--- Source material Enclosed Below ---
-- ==== Sys2Proof/Laws/State.lean ====
section
/-! SUPPORT. One lemma per field per update of the state, so that no proof unfolds a record update. -/

namespace Sys2Proof.Machine

variable (a : Arch) (q : Sequencer) (z : Serializer) (s : State)


/-! ### Arch.emit -/

@[simp] theorem Arch.emit_frame (evs : List Event) : (a.emit evs).frame = a.frame := rfl
@[simp] theorem Arch.emit_pinMode (evs : List Event) : (a.emit evs).pinMode = a.pinMode := rfl
@[simp] theorem Arch.emit_gpioLevel (evs : List Event) : (a.emit evs).gpioLevel = a.gpioLevel := rfl
@[simp] theorem Arch.emit_errIllegal (evs : List Event) : (a.emit evs).errIllegal = a.errIllegal := rfl
@[simp] theorem Arch.emit_errUnarmed (evs : List Event) : (a.emit evs).errUnarmed = a.errUnarmed := rfl
@[simp] theorem Arch.emit_obs (evs : List Event) : (a.emit evs).obs = a.obs ++ evs := rfl

/-! ### Arch.raise_illegalCommand -/

@[simp] theorem Arch.raise_illegalCommand_frame : (a.raise .illegalCommand).frame = a.frame := rfl
@[simp] theorem Arch.raise_illegalCommand_pinMode : (a.raise .illegalCommand).pinMode = a.pinMode := rfl
@[simp] theorem Arch.raise_illegalCommand_gpioLevel : (a.raise .illegalCommand).gpioLevel = a.gpioLevel := rfl
@[simp] theorem Arch.raise_illegalCommand_errIllegal : (a.raise .illegalCommand).errIllegal = true := rfl
@[simp] theorem Arch.raise_illegalCommand_errUnarmed : (a.raise .illegalCommand).errUnarmed = a.errUnarmed := rfl
@[simp] theorem Arch.raise_illegalCommand_obs : (a.raise .illegalCommand).obs = a.obs ++ [.fault .illegalCommand] := rfl

/-! ### Arch.raise_unarmedWrite -/

@[simp] theorem Arch.raise_unarmedWrite_frame : (a.raise .unarmedWrite).frame = a.frame := rfl
@[simp] theorem Arch.raise_unarmedWrite_pinMode : (a.raise .unarmedWrite).pinMode = a.pinMode := rfl
@[simp] theorem Arch.raise_unarmedWrite_gpioLevel : (a.raise .unarmedWrite).gpioLevel = a.gpioLevel := rfl
@[simp] theorem Arch.raise_unarmedWrite_errIllegal : (a.raise .unarmedWrite).errIllegal = a.errIllegal := rfl
@[simp] theorem Arch.raise_unarmedWrite_errUnarmed : (a.raise .unarmedWrite).errUnarmed = true := rfl
@[simp] theorem Arch.raise_unarmedWrite_obs : (a.raise .unarmedWrite).obs = a.obs ++ [.fault .unarmedWrite] := rfl

/-! ### Arch.illegal -/

@[simp] theorem Arch.illegal_frame : (a.illegal).frame = a.frame := rfl
@[simp] theorem Arch.illegal_pinMode : (a.illegal).pinMode = a.pinMode := rfl
@[simp] theorem Arch.illegal_gpioLevel : (a.illegal).gpioLevel = a.gpioLevel := rfl
@[simp] theorem Arch.illegal_errIllegal : (a.illegal).errIllegal = true := rfl
@[simp] theorem Arch.illegal_errUnarmed : (a.illegal).errUnarmed = a.errUnarmed := rfl
@[simp] theorem Arch.illegal_obs : (a.illegal).obs = a.obs ++ [.fault .illegalCommand] := rfl

/-! ### Arch.latch -/

@[simp] theorem Arch.latch_frame (p : Params) : (a.latch p).frame = .idle := rfl
@[simp] theorem Arch.latch_pinMode (p : Params) : (a.latch p).pinMode = .gpio := rfl
@[simp] theorem Arch.latch_gpioLevel (p : Params) : (a.latch p).gpioLevel = false := rfl
@[simp] theorem Arch.latch_errIllegal (p : Params) : (a.latch p).errIllegal = a.errIllegal := rfl
@[simp] theorem Arch.latch_errUnarmed (p : Params) : (a.latch p).errUnarmed = a.errUnarmed := rfl
@[simp] theorem Arch.latch_obs (p : Params) : (a.latch p).obs = a.obs ++ [.hold p.latchHoldCycles] := rfl

/-! ### Arch.arm -/

@[simp] theorem Arch.arm_frame : (a.arm).frame = a.frame := rfl
@[simp] theorem Arch.arm_pinMode : (a.arm).pinMode = .serial := rfl
@[simp] theorem Arch.arm_gpioLevel : (a.arm).gpioLevel = a.gpioLevel := rfl
@[simp] theorem Arch.arm_errIllegal : (a.arm).errIllegal = a.errIllegal := rfl
@[simp] theorem Arch.arm_errUnarmed : (a.arm).errUnarmed = a.errUnarmed := rfl
@[simp] theorem Arch.arm_obs : (a.arm).obs = a.obs ++ [.armed] := rfl

/-! ### Arch.recordSymbols -/

@[simp] theorem Arch.recordSymbols_pinMode (seq : List Byte) : (a.recordSymbols seq).pinMode = a.pinMode := by
  unfold Arch.recordSymbols; split <;> rfl

@[simp] theorem Arch.recordSymbols_gpioLevel (seq : List Byte) : (a.recordSymbols seq).gpioLevel = a.gpioLevel := by
  unfold Arch.recordSymbols; split <;> rfl

@[simp] theorem Arch.recordSymbols_errIllegal (seq : List Byte) : (a.recordSymbols seq).errIllegal = a.errIllegal := by
  unfold Arch.recordSymbols; split <;> rfl

theorem Arch.recordSymbols_serial (seq : List Byte) (h : a.pinMode = .serial) :
    a.recordSymbols seq = { a with frame := .transmitting, obs := a.obs ++ seq.map .sym } := by
  simp [Arch.recordSymbols, h, Arch.emit]

theorem Arch.recordSymbols_gpio (seq : List Byte) (h : a.pinMode = .gpio) :
    a.recordSymbols seq =
      { a with errUnarmed := true, obs := a.obs ++ [.fault .unarmedWrite] ++ seq.map .shadow } := by
  simp [Arch.recordSymbols, h, Arch.emit, Arch.raise]


/-! ### Sequencer.startEnc -/

@[simp] theorem Sequencer.startEnc_busy (h : Holding) (n : Nat) : (q.startEnc h n).busy = true := rfl
@[simp] theorem Sequencer.startEnc_op (h : Holding) (n : Nat) : (q.startEnc h n).op = .enc := rfl
@[simp] theorem Sequencer.startEnc_phase (h : Holding) (n : Nat) : (q.startEnc h n).phase = .send := rfl
@[simp] theorem Sequencer.startEnc_h (h : Holding) (n : Nat) : (q.startEnc h n).h = h := rfl
@[simp] theorem Sequencer.startEnc_nSym (h : Holding) (n : Nat) : (q.startEnc h n).nSym = n := rfl
@[simp] theorem Sequencer.startEnc_symIdx (h : Holding) (n : Nat) : (q.startEnc h n).symIdx = 0 := rfl
@[simp] theorem Sequencer.startEnc_latchCnt (h : Holding) (n : Nat) : (q.startEnc h n).latchCnt = q.latchCnt := rfl

/-! ### Sequencer.startHold -/

@[simp] theorem Sequencer.startHold_busy (n : Nat) : (q.startHold n).busy = true := rfl
@[simp] theorem Sequencer.startHold_op (n : Nat) : (q.startHold n).op = .latch := rfl
@[simp] theorem Sequencer.startHold_phase (n : Nat) : (q.startHold n).phase = q.phase := rfl
@[simp] theorem Sequencer.startHold_h (n : Nat) : (q.startHold n).h = q.h := rfl
@[simp] theorem Sequencer.startHold_nSym (n : Nat) : (q.startHold n).nSym = q.nSym := rfl
@[simp] theorem Sequencer.startHold_symIdx (n : Nat) : (q.startHold n).symIdx = q.symIdx := rfl
@[simp] theorem Sequencer.startHold_latchCnt (n : Nat) : (q.startHold n).latchCnt = n := rfl

/-! ### Serializer.write -/

@[simp] theorem Serializer.write_sh (w : Option Byte) : (z.write w).sh = z.sh := by cases w <;> rfl
@[simp] theorem Serializer.write_shBits (w : Option Byte) : (z.write w).shBits = z.shBits := by cases w <;> rfl
@[simp] theorem Serializer.write_divCnt (w : Option Byte) : (z.write w).divCnt = z.divCnt := by cases w <;> rfl
@[simp] theorem Serializer.write_none : z.write none = z := rfl
@[simp] theorem Serializer.write_some (v : Byte) : z.write (some v) = { z with txbuf := v, txbufFull := true } := rfl

/-! ### Whole-state updates -/

@[simp] theorem blockReset_arch : (blockReset s).arch = State.reset.arch := rfl
@[simp] theorem blockReset_sequencer : (blockReset s).sequencer = State.reset.sequencer := rfl
@[simp] theorem blockReset_serializer : (blockReset s).serializer = State.reset.serializer := rfl
@[simp] theorem blockReset_host : (blockReset s).host = s.host.tail := rfl
@[simp] theorem withFetchWord_arch (nbits w : Nat) : (s.withFetchWord nbits w).arch = s.arch := rfl
@[simp] theorem withFetchWord_sequencer (nbits w : Nat) : (s.withFetchWord nbits w).sequencer = { s.sequencer with busy := false } := rfl
@[simp] theorem withFetchWord_serializer (nbits w : Nat) : (s.withFetchWord nbits w).serializer = s.serializer := rfl
@[simp] theorem withFetchWord_host (nbits w : Nat) : (s.withFetchWord nbits w).host = .send (tableWord nbits w) :: s.host := rfl
@[simp] theorem clockEdge_arch (ser : Option Byte → Serializer → Serializer) (w : Option Byte) : (clockEdge ser w s).arch = s.arch := rfl
@[simp] theorem clockEdge_sequencer (ser : Option Byte → Serializer → Serializer) (w : Option Byte) : (clockEdge ser w s).sequencer = sequencerEdge s.txReady s.sequencer := rfl
@[simp] theorem clockEdge_serializer (ser : Option Byte → Serializer → Serializer) (w : Option Byte) : (clockEdge ser w s).serializer = ser w s.serializer := rfl
@[simp] theorem clockEdge_host (ser : Option Byte → Serializer → Serializer) (w : Option Byte) : (clockEdge ser w s).host = hostWaits s.host := rfl

end Sys2Proof.Machine
end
--- End of Enclosed Source material ---
Problem to work on: From the entries, copy out each line containing the word "withFetchWord".

Task result:
@[simp] theorem withFetchWord_arch (nbits w : Nat) : (s.withFetchWord nbits w).arch = s.arch := rfl
@[simp] theorem withFetchWord_sequencer (nbits w : Nat) : (s.withFetchWord nbits w).sequencer = { s.sequencer with busy := false } := rfl
@[simp] theorem withFetchWord_serializer (nbits w : Nat) : (s.withFetchWord nbits w).serializer = s.serializer := rfl
@[simp] theorem withFetchWord_host (nbits w : Nat) : (s.withFetchWord nbits w).host = .send (tableWord nbits w) :: s.host := rfl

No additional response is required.